- Born: February 1931 Pabna, Bengal Presidency, British India
- Died: March 28, 2012 (aged 81) Bangladesh
- Education: University of Dhaka, University of Cambridge
- Known for: Botanical research, Academic leadership, Plantation Club Bangladesh
- Awards: Fellow of Bangladesh Academy of Sciences (1992)
- Scientific career
- Fields: Botany, Plant Physiology, Horticulture
- Workplaces: University of Dhaka, University of Chittagong

= M. A. Aziz Khan =

Professor Muhammad Abdul Aziz Khan (February 1931 – 28 March 2012) was a Bangladeshi botanist, academic, and former Vice-Chancellor of the University of Chittagong.

== Early life and education ==
Khan was born on 1 February 1931 in Pabna, Bengal Presidency, British India. He completed his M.Sc. in Botany from the University of Dhaka in 1952. He finished his Ph.D. from the University of Cambridge in 1964 under the Colombo Plan Scholarship. Between 1961 and 1964, he undertook advanced coursework in plant physiology at Cambridge.

== Career ==
Khan began his academic career as a research assistant at the University of Dhaka in 1953. He served as a senior lecturer from 1955 to 1964 and was later worked as an associate professor from 1972 to 1974. In 1974, he joined the newly established University of Chittagong as the founding chairman of the Department of Botany, a position he held until 1981.

Khan played a pioneering role in the development of the university’s botanical garden, spread across 300 acres of hilly terrain, and served as the Dean of the Faculty of Science from 1980 to 1981. From 1981 to 1985, he served as Vice-Chancellor of the University of Chittagong. During this time, he participated in international conferences of Vice-Chancellors under the Association of Commonwealth Universities (ACU) in the UK and the West Indies. He served as Chairman of the Bangladesh Association of Universities.

Khan published 41 scientific papers. He also authored textbooks and other works on education and agriculture in developing countries.

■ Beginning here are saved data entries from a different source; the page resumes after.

/-! Table 8.12 Transform table TTs, shadow at 0x2050_2000 + s × 0x80, active at 0x2050_3000 + s × 0x80. -/

def TT_SH.W : Fld := ⟨0x20502000, 0x80, 16, 4, 21, 0, 1, 0, 32, .rw, false, fun _ j _ => ttReset j⟩
def TT_AC.W : Fld := ⟨0x20503000, 0x80, 16, 4, 21, 0, 1, 0, 32, .ro, false, fun _ j _ => ttReset j⟩
def TT_CTL.COMMIT : Fld := ⟨0x2050207C, 0x80, 16, 0, 1, 0, 1, 0, 1, .w1s, false, fun _ _ _ => 0⟩
def TT_CTL.PEND : Fld := ⟨0x2050207C, 0x80, 16, 0, 1, 0, 1, 1, 1, .ro, false, fun _ _ _ => 0⟩
def TT_CTL.GEN : Fld := ⟨0x2050207C, 0x80, 16, 0, 1, 0, 1, 8, 8, .ro, false, fun _ _ _ => 0⟩
def TT_CTL.IGN : Fld := ⟨0x2050207C, 0x80, 16, 0, 1, 0, 1, 16, 16, .rc, false, fun _ _ _ => 0⟩

/-! Table 9.6 Machine function MFm, at 0x2060_0000 + m × 0x200. -/

def MF_CFG.EN : Fld := ⟨0x20600000, 0x200, 32, 0, 1, 0, 1, 0, 1, .rw, false, fun _ _ _ => 0⟩
def MF_CFG.SP_MODE : Fld := ⟨0x20600000, 0x200, 32, 0, 1, 0, 1, 1, 2, .rw, false, fun _ _ _ => 0⟩
def MF_CFG.FF_TO_SP : Fld := ⟨0x20600000, 0x200, 32, 0, 1, 0, 1, 3, 1, .rw, false, fun _ _ _ => 0⟩
def MF_CFG.TAP : Fld := ⟨0x20600000, 0x200, 32, 0, 1, 0, 1, 4, 4, .rw, false, fun _ _ _ => 0⟩
def MF_CFG.OWNER : Fld := ⟨0x20600000, 0x200, 32, 0, 1, 0, 1, 8, 5, .rw, false, fun _ _ _ => 0x1F⟩
def MF_CFG.STALE_POL : Fld := ⟨0x20600000, 0x200, 32, 0, 1, 0, 1, 13, 2, .rw, false, fun _ _ _ => 0⟩
def MF_CFG.CON_POL : Fld := ⟨0x20600000, 0x200, 32, 0, 1, 0, 1, 15, 2, .rw, false, fun _ _ _ => 0⟩
def MF_CFG.TRIM_EN : Fld := ⟨0x20600000, 0x200, 32, 0, 1, 0, 1, 17, 1, .rw, false, fun _ _ _ => 0⟩
def MF_CFG.OBJ : Fld := ⟨0x20600000, 0x200, 32, 0, 1, 0, 1, 18, 3, .rw, false, fun _ _ _ => 0⟩
def MF_CFG.AGE_MAX : Fld := ⟨0x20600000, 0x200, 32, 0, 1, 0, 1, 24, 8, .rw, false, fun _ _ _ => 0⟩
def MF_SP.SP : Fld := ⟨0x20600004, 0x200, 32, 0, 1, 0, 1, 0, 16, .rw, true, fun _ _ _ => 0⟩
def MF_FB.FB : Fld := ⟨0x20600008, 0x200, 32, 0, 1, 0, 1, 0, 16, .rw, false, fun _ _ _ => 0⟩
def MF_LIM.MIN : Fld := ⟨0x2060000C, 0x200, 32, 0, 1, 0, 1, 0, 16, .rw, false, fun _ _ _ => 0x8000⟩
def MF_LIM.MAX : Fld := ⟨0x2060000C, 0x200, 32, 0, 1, 0, 1, 16, 16, .rw, false, fun _ _ _ => 0x7FFF⟩
def MF_RLIM.SP_RLIM : Fld := ⟨0x20600010, 0x200, 32, 0, 1, 0, 1, 0, 16, .rw, false, fun _ _ _ => 0⟩
def MF_RLIM.FF_RLIM : Fld := ⟨0x20600010, 0x200, 32, 0, 1, 0, 1, 16, 16, .rw, false, fun _ _ _ => 0⟩
def MF_FFK.FFK : Fld := ⟨0x20600014, 0x200, 32, 0, 1, 0, 1, 0, 16, .rw, false, fun _ _ _ => 0⟩
def MF_FFK.NOM : Fld := ⟨0x20600014, 0x200, 32, 0, 1, 0, 1, 16, 16, .rw, false, fun _ _ _ => 0⟩
def MF_TRIM_K.KT : Fld := ⟨0x20600018, 0x200, 32, 0, 1, 0, 1, 0, 16, .rw, false, fun _ _ _ => 0⟩
def MF_TRIM_LIM.TMIN : Fld := ⟨0x2060001C, 0x200, 32, 0, 1, 0, 1, 0, 16, .rw, false, fun _ _ _ => 0⟩
def MF_TRIM_LIM.TMAX : Fld := ⟨0x2060001C, 0x200, 32, 0, 1, 0, 1, 16, 16, .rw, false, fun _ _ _ => 0⟩
def MF_CTL.TRIM_CLR : Fld := ⟨0x20600020, 0x200, 32, 0, 1, 0, 1, 0, 1, .w1s, false, fun _ _ _ => 0⟩
def MF_OUT.SP : Fld := ⟨0x20600024, 0x200, 32, 0, 1, 0, 1, 0, 16, .ro, false, fun _ _ _ => 0⟩
def MF_OUT.FF : Fld := ⟨0x20600024, 0x200, 32, 0, 1, 0, 1, 16, 16, .ro, false, fun _ _ _ => 0⟩
def MF_STAT.POL : Fld := ⟨0x20600028, 0x200, 32, 0, 1, 0, 1, 0, 2, .ro, false, fun _ _ _ => 0⟩
def MF_STAT.TRIM : Fld := ⟨0x20600028, 0x200, 32, 0, 1, 0, 1, 16, 16, .ro, false, fun _ _ _ => 0⟩
def MF_FLAGS.F : Fld := ⟨0x2060002C, 0x200, 32, 0, 1, 0, 1, 0, 9, .w1c, false, fun _ _ _ => 0⟩
def MF_EVMASK.F : Fld := ⟨0x20600030, 0x200, 32, 0, 1, 0, 1, 0, 9, .rw, false, fun _ _ _ => 0⟩
def MF_CNT.OWNER_IGN : Fld := ⟨0x20600034, 0x200, 32, 0, 1, 0, 1, 0, 16, .rc, false, fun _ _ _ => 0⟩
def MF_CNT.POL_FRAMES : Fld := ⟨0x20600034, 0x200, 32, 0, 1, 0, 1, 16, 16, .rc, false, fun _ _ _ => 0⟩

/-! Table 9.7 Racking Line, at 0x2060_4000. -/

def RL_CFG.EN : Fld := ⟨0x20604000, 0, 1, 0, 1, 0, 1, 0, 1, .rw, false, fun _ _ _ => 0⟩
def RL_CFG.CUT : Fld := ⟨0x20604000, 0, 1, 0, 1, 0, 1, 1, 1, .rw, false, fun _ _ _ => 1⟩
def RL_CFG.EDGE_EN : Fld := ⟨0x20604000, 0, 1, 0, 1, 0, 1, 2, 1, .rw, false, fun _ _ _ => 0⟩
def RL_CFG.C_USE : Fld := ⟨0x20604000, 0, 1, 0, 1, 0, 1, 8, 8, .rw, false, fun _ _ _ => 0x40⟩
def RL_CFG.EDGE_MIN : Fld := ⟨0x20604000, 0, 1, 0, 1, 0, 1, 16, 7, .rw, false, fun _ _ _ => 0x40⟩
def RL_CFG.NOMCELL : Fld := ⟨0x20604000, 0, 1, 0, 1, 0, 1, 24, 7, .rw, false, fun _ _ _ => 0⟩
def RL_SPD.ADDR : Fld := ⟨0x20604004, 0, 1, 0, 1, 0, 1, 2, 26, .rw, false, fun _ _ _ => 0⟩
def RL_STAT.GEN : Fld := ⟨0x20604008, 0, 1, 0, 1, 0, 1, 0, 8, .ro, false, fun _ _ _ => 0⟩
def RL_STAT.PKTS : Fld := ⟨0x20604008, 0, 1, 0, 1, 0, 1, 8, 12, .ro, false, fun _ _ _ => 0⟩
def RL_GRID.EPOCH : Fld := ⟨0x2060400C, 0, 1, 0, 1, 0, 1, 0, 32, .ro, false, fun _ _ _ => 0⟩
def RL_AGE.AGE : Fld := ⟨0x20604010, 0, 1, 0, 1, 0, 1, 0, 16, .ro, false, fun _ _ _ => 0xFFFF⟩
def RL_STRIP.NEXT : Fld := ⟨0x20604014, 0, 1, 0, 1, 0, 1, 0, 32, .ro, false, fun _ _ _ => 0⟩
def RL_TRAVEL.FRAC : Fld := ⟨0x20604018, 0, 1, 0, 1, 0, 1, 0, 14, .ro, false, fun _ _ _ => 0⟩
def RL_TRAVEL.DEBT : Fld := ⟨0x20604018, 0, 1, 0, 1, 0, 1, 16, 16, .ro, false, fun _ _ _ => 0⟩
def RL_FLAGS.F : Fld := ⟨0x2060401C, 0, 1, 0, 1, 0, 1, 0, 8, .w1c, false, fun _ _ _ => 0⟩
def RL_EVMASK.F : Fld := ⟨0x20604020, 0, 1, 0, 1, 0, 1, 0, 8, .rw, false, fun _ _ _ => 0⟩
def RL_CNT0.OVF : Fld := ⟨0x20604024, 0, 1, 0, 1, 0, 1, 0, 16, .rc, false, fun _ _ _ => 0⟩
def RL_CNT0.ATT_OLD : Fld := ⟨0x20604024, 0, 1, 0, 1, 0, 1, 16, 16, .rc, false, fun _ _ _ => 0⟩
def RL_CNT1.STRIP_DROP : Fld := ⟨0x20604028, 0, 1, 0, 1, 0, 1, 0, 16, .rc, false, fun _ _ _ => 0⟩
def RL_CNT1.SKIPPED : Fld := ⟨0x20604028, 0, 1, 0, 1, 0, 1, 16, 12, .rc, false, fun _ _ _ => 0⟩
def RL_CNT1.LATE : Fld := ⟨0x20604028, 0, 1, 0, 1, 0, 1, 28, 4, .rc, false, fun _ _ _ => 0⟩
def STRIP_BASE_LO.ADDR : Fld := ⟨0x20604040, 0, 1, 0, 1, 0, 1, 12, 20, .rw, false, fun _ _ _ => 0⟩
def STRIP_BASE_HI.ADDR : Fld := ⟨0x20604044, 0, 1, 0, 1, 0, 1, 0, 8, .rw, false, fun _ _ _ => 0⟩
def STRIP_CFG.LOG2N : Fld := ⟨0x20604048, 0, 1, 0, 1, 0, 1, 0, 4, .rw, false, fun _ _ _ => 0xA⟩
def STRIP_CFG.EV : Fld := ⟨0x20604048, 0, 1, 0, 1, 0, 1, 8, 1, .rw, false, fun _ _ _ => 0⟩
def STRIP_WR.IDX : Fld := ⟨0x2060404C, 0, 1, 0, 1, 0, 1, 0, 16, .ro, false, fun _ _ _ => 0⟩
def STRIP_RD.IDX : Fld := ⟨0x20604050, 0, 1, 0, 1, 0, 1, 0, 16, .rw, false, fun _ _ _ => 0⟩

/-! Table 9.8 Stage STGi, i = 1 to 7, at 0x2060_4100 + i × 0x20. -/

def STG_CFG.EN : Fld := ⟨0x20604100, 0x20, 8, 0, 1, 0, 1, 0, 1, .rw, false, fun _ _ _ => 0⟩
def STG_CFG.K : Fld := ⟨0x20604100, 0x20, 8, 0, 1, 0, 1, 16, 16, .rw, false, fun _ _ _ => 0⟩
def STG_SRC.ADDR : Fld := ⟨0x20604104, 0x20, 8, 0, 1, 0, 1, 2, 26, .rw, false, fun _ _ _ => 0⟩
def STG_FIX.FIXV : Fld := ⟨0x20604108, 0x20, 8, 0, 1, 0, 1, 0, 16, .rw, false, fun _ _ _ => 0x7FFF⟩
def STG_FIX.DW : Fld := ⟨0x20604108, 0x20, 8, 0, 1, 0, 1, 16, 16, .rw, false, fun _ _ _ => 0x2000⟩
def STG_STAT.ADV : Fld := ⟨0x2060410C, 0x20, 8, 0, 1, 0, 1, 0, 16, .ro, false, fun _ _ _ => 0⟩
def STG_STAT.PKTS : Fld := ⟨0x2060410C, 0x20, 8, 0, 1, 0, 1, 16, 12, .ro, false, fun _ _ _ => 0⟩

/-! Table 9.9 Tap TAPt, t = 0 to 15, at 0x2060_4200 + t × 0x20. -/

def TAP_CFG.EN : Fld := ⟨0x20604200, 0x20, 16, 0, 1, 0, 1, 0, 1, .rw, false, fun _ _ _ => 0⟩
def TAP_CFG.MODE : Fld := ⟨0x20604200, 0x20, 16, 0, 1, 0, 1, 1, 1, .rw, false, fun _ _ _ => 0⟩
def TAP_CFG.STAGE : Fld := ⟨0x20604200, 0x20, 16, 0, 1, 0, 1, 2, 3, .rw, false, fun _ _ _ => 0⟩
def TAP_CFG.POS : Fld := ⟨0x20604200, 0x20, 16, 0, 1, 0, 1, 16, 16, .rw, false, fun _ _ _ => 0⟩
def TAP_WIN.LEAD : Fld := ⟨0x20604204, 0x20, 16, 0, 1, 0, 1, 0, 16, .rw, false, fun _ _ _ => 0⟩
def TAP_WIN.WIN : Fld := ⟨0x20604204, 0x20, 16, 0, 1, 0, 1, 16, 16, .rw, false, fun _ _ _ => 1⟩
def TAP_OUT.VAL : Fld := ⟨0x20604208, 0x20, 16, 0, 1, 0, 1, 0, 16, .ro, false, fun _ _ _ => 0⟩
def TAP_OUT.COVER : Fld := ⟨0x20604208, 0x20, 16, 0, 1, 0, 1, 16, 8, .ro, false, fun _ _ _ => 0⟩
def TAP_INFO.F : Fld := ⟨0x2060420C, 0x20, 16, 0, 1, 0, 1, 0, 13, .ro, false, fun _ _ _ => 0x1000⟩

/-! Table 9.10 Attribution channel ATa, a = 0 to 15, at 0x2060_4400 + a × 0x20. -/

def AT_CFG.EN : Fld := ⟨0x20604400, 0x20, 16, 0, 1, 0, 1, 0, 1, .rw, false, fun _ _ _ => 0⟩
def AT_CFG.KIND : Fld := ⟨0x20604400, 0x20, 16, 0, 1, 0, 1, 1, 2, .rw, false, fun _ _ _ => 0⟩
def AT_CFG.CLASS : Fld := ⟨0x20604400, 0x20, 16, 0, 1, 0, 1, 3, 2, .rw, false, fun _ _ _ => 0⟩
def AT_CFG.STAGE : Fld := ⟨0x20604400, 0x20, 16, 0, 1, 0, 1, 5, 3, .rw, false, fun _ _ _ => 0⟩
def AT_CFG.SRC : Fld := ⟨0x20604400, 0x20, 16, 0, 1, 0, 1, 8, 4, .rw, false, fun _ _ _ => 0⟩
def AT_CFG.LSMASK : Fld := ⟨0x20604400, 0x20, 16, 0, 1, 0, 1, 16, 16, .rw, false, fun _ _ _ => 0⟩
def AT_POS.POS : Fld := ⟨0x20604404, 0x20, 16, 0, 1, 0, 1, 0, 16, .rw, false, fun _ _ _ => 0⟩
def AT_POS.ALPHA : Fld := ⟨0x20604404, 0x20, 16, 0, 1, 0, 1, 16, 16, .rw, false, fun _ _ _ => 0x666⟩
def AT_RATE.RATE : Fld := ⟨0x20604408, 0x20, 16, 0, 1, 0, 1, 0, 16, .ro, false, fun _ _ _ => 0⟩
def AT_RATE.FLT : Fld := ⟨0x20604408, 0x20, 16, 0, 1, 0, 1, 16, 1, .ro, false, fun _ _ _ => 0⟩
def AT_CNT.EMPTY : Fld := ⟨0x2060440C, 0x20, 16, 0, 1, 0, 1, 0, 16, .rc, false, fun _ _ _ => 0⟩
def AT_CNT.MISS : Fld := ⟨0x2060440C, 0x20, 16, 0, 1, 0, 1, 16, 16, .rc, false, fun _ _ _ => 0⟩

/-! Table 9.11 Objective, at 0x2060_4600. -/

def OBJ_STAT.GEN : Fld := ⟨0x20604600, 0, 1, 0, 1, 0, 1, 0, 8, .ro, false, fun _ _ _ => 0⟩
def OBJ.LIMIT : Fld := ⟨0x20604610, 0, 1, 4, 8, 0, 1, 0, 16, .rw, true, fun _ _ _ => 0x7FFF⟩
def OBJ.AT : Fld := ⟨0x20604610, 0, 1, 4, 8, 0, 1, 16, 4, .rw, true, fun _ _ _ => 0⟩

/-! Table 9.12 Measurement input MIk, k = 0 to 7, at 0x2060_4700 + k × 0x10. -/

def MI_CFG.EN : Fld := ⟨0x20604700, 0x10, 8, 0, 1, 0, 1, 0, 1, .rw, false, fun _ _ _ => 0⟩
def MI_CFG.ROLE : Fld := ⟨0x20604700, 0x10, 8, 0, 1, 0, 1, 4, 4, .rw, false, fun _ _ _ => 0⟩
def MI_CFG.FUT : Fld := ⟨0x20604700, 0x10, 8, 0, 1, 0, 1, 16, 16, .rc, false, fun _ _ _ => 0⟩
def MI_MTC_LO.MTC : Fld := ⟨0x20604704, 0x10, 8, 0, 1, 0, 1, 0, 32, .rw, true, fun _ _ _ => 0⟩
def MI_MTC_HI.MTC : Fld := ⟨0x20604708, 0x10, 8, 0, 1, 0, 1, 0, 32, .rw, true, fun _ _ _ => 0⟩
def MI_VAL.VAL : Fld := ⟨0x2060470C, 0x10, 8, 0, 1, 0, 1, 0, 16, .rw, true, fun _ _ _ => 0⟩
def MI_VAL.FLT : Fld := ⟨0x2060470C, 0x10, 8, 0, 1, 0, 1, 16, 1, .rw, true, fun _ _ _ => 0⟩

/-! Table 10.5 Valve bank block, VBb at 0x2070_0000 + b × 0x100. -/

def VB_CFG.EN : Fld := ⟨0x20700000, 0x100, 8, 0, 1, 0, 1, 0, 1, .rw, false, fun _ _ _ => 0⟩
def VB_CFG.BOOST_V : Fld := ⟨0x20700000, 0x100, 8, 0, 1, 0, 1, 8, 8, .rw, false, fun _ _ _ => 0x78⟩
def VB_CFG.OVERLAP_POLICY : Fld := ⟨0x20700000, 0x100, 8, 0, 1, 0, 1, 16, 2, .rw, false, fun _ _ _ => 0⟩
def VB_CFG.BOOST_WAIT : Fld := ⟨0x20700000, 0x100, 8, 0, 1, 0, 1, 20, 12, .rw, false, fun _ _ _ => 0xC8⟩
def VB_STAT.RAIL_V : Fld := ⟨0x20700004, 0x100, 8, 0, 1, 0, 1, 0, 8, .ro, false, fun _ _ _ => 0⟩
def VB_STAT.HS_SRC : Fld := ⟨0x20700004, 0x100, 8, 0, 1, 0, 1, 8, 2, .ro, false, fun _ _ _ => 0⟩
def VB_STAT.BOOSTING : Fld := ⟨0x20700004, 0x100, 8, 0, 1, 0, 1, 10, 1, .ro, false, fun _ _ _ => 0⟩
def VB_STAT.BOOSTER : Fld := ⟨0x20700004, 0x100, 8, 0, 1, 0, 1, 12, 2, .ro, false, fun _ _ _ => 0⟩
def VB_STAT.WAITING : Fld := ⟨0x20700004, 0x100, 8, 0, 1, 0, 1, 16, 4, .ro, false, fun _ _ _ => 0⟩
def VB_STAT.RAIL_READY : Fld := ⟨0x20700004, 0x100, 8, 0, 1, 0, 1, 20, 1, .ro, false, fun _ _ _ => 0⟩
def VB_STAT1.HOLD_SUM : Fld := ⟨0x20700008, 0x100, 8, 0, 1, 0, 1, 0, 12, .ro, false, fun _ _ _ => 0⟩
def VB_STAT1.TEMP : Fld := ⟨0x20700008, 0x100, 8, 0, 1, 0, 1, 16, 8, .ro, false, fun _ _ _ => 0⟩
def VB_FLAGS.F : Fld := ⟨0x2070000C, 0x100, 8, 0, 1, 0, 1, 0, 6, .w1c, false, fun _ _ _ => 0⟩
def VB_EVMASK.F : Fld := ⟨0x20700010, 0x100, 8, 0, 1, 0, 1, 0, 6, .rw, false, fun _ _ _ => 0⟩
def VB_CNT0.DEFERRED : Fld := ⟨0x20700014, 0x100, 8, 0, 1, 0, 1, 0, 16, .rc, false, fun _ _ _ => 0⟩
def VB_CNT0.SKIPPED : Fld := ⟨0x20700014, 0x100, 8, 0, 1, 0, 1, 16, 16, .rc, false, fun _ _ _ => 0⟩
def VB_CNT1.REJECTED : Fld := ⟨0x20700018, 0x100, 8, 0, 1, 0, 1, 0, 16, .rc, false, fun _ _ _ => 0⟩
def VB_CNT1.DOWNGRADES : Fld := ⟨0x20700018, 0x100, 8, 0, 1, 0, 1, 16, 16, .rc, false, fun _ _ _ => 0⟩
def VB_LATE.LAST : Fld := ⟨0x2070001C, 0x100, 8, 0, 1, 0, 1, 0, 16, .ro, false, fun _ _ _ => 0⟩
def VB_LATE.MAX : Fld := ⟨0x2070001C, 0x100, 8, 0, 1, 0, 1, 16, 16, .rc, false, fun _ _ _ => 0⟩
def VB_CTL.CLEAR : Fld := ⟨0x20700020, 0x100, 8, 0, 1, 0, 1, 0, 1, .wo, false, fun _ _ _ => 0⟩
def VB_CTL.RST : Fld := ⟨0x20700020, 0x100, 8, 0, 1, 0, 1, 8, 1, .wo, false, fun _ _ _ => 0⟩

In 1996, Khan founded an environmental NGO, the Plantation Club Bangladesh, aimed at promoting homestead plantations and environmental education among rural youth and educators. Plantation Club Bangladesh received grants from the Embassy of Japan in 1999 and from CIDA in 2002 to conduct tree plantation and biodiversity programs in the districts of Pabna and Sirajganj.

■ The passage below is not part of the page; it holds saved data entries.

-- ==== Sys2Proof/Machine/UnitsFab.lean ====
section
/-! DEFINITION.  State of the Decanter behind its registers (R314 to R322). -/

namespace Sys2Proof.Machine

/-- A descriptor as the channel fetched it (Table 16.3), with the doorbell count latched at the fetch. -/
structure DcDesc where
  op : Nat
  stop : Bool
  ev : Bool
  src : Nat
  dst : Nat
  const : Nat
  len : Nat
  next : Nat
  db : Nat
  deriving DecidableEq, Repr

/-- A Decanter channel behind its registers: the descriptor in progress, bytes moved of it, STATUS and RESULT to be
written back, write-backs tried, STOP waiting for the write-back to end, and until when its rate makes it pause, in CLK_FAB
cycles. -/
structure Dc where
  desc : Option DcDesc
  moved : Nat
  status : Nat
  result : Nat
  tries : Nat
  stopping : Bool
  until_ : Nat
  deriving DecidableEq, Repr

def Dc.zero : Dc := ⟨none, 0, 0, 0, 0, false, 0⟩

/-- A channel with no descriptor in progress; a pause of its rate goes on. -/
def Dc.rest (d : Dc) : Dc := { Dc.zero with until_ := d.until_ }

/-- The Decanter: its channels, the channel on each mover, and the channels last taken in the two round robins (HI, then
normal); with them the start of the arbiter's last credit window, in CLK_FAB cycles (R309). -/
structure Decanter where
  ch : Vector Dc 32
  movers : Vector (Option (Fin 32)) 2
  lastHi : Nat
  lastLo : Nat
  window : Option Nat
  deriving DecidableEq, Repr

def Decanter.zero : Decanter := ⟨Vector.replicate 32 Dc.zero, Vector.replicate 2 none, 31, 31, none⟩

end Sys2Proof.Machine
end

Khan was elected a Fellow of the Bangladesh Academy of Sciences in 1992. He served as President of the Bangladesh Botanical Society from 1991 to 1992, and was the founding president of the Bangladesh Biggani Samiti, serving from 1993 to 1997. He was also a life member of the Bangladesh Botanical Society and the Bangladesh Association for the Advancement of Science.

== Death ==
Khan died on 28 March 2012 in BIRDEM Hospital, Dhaka, Bangladesh.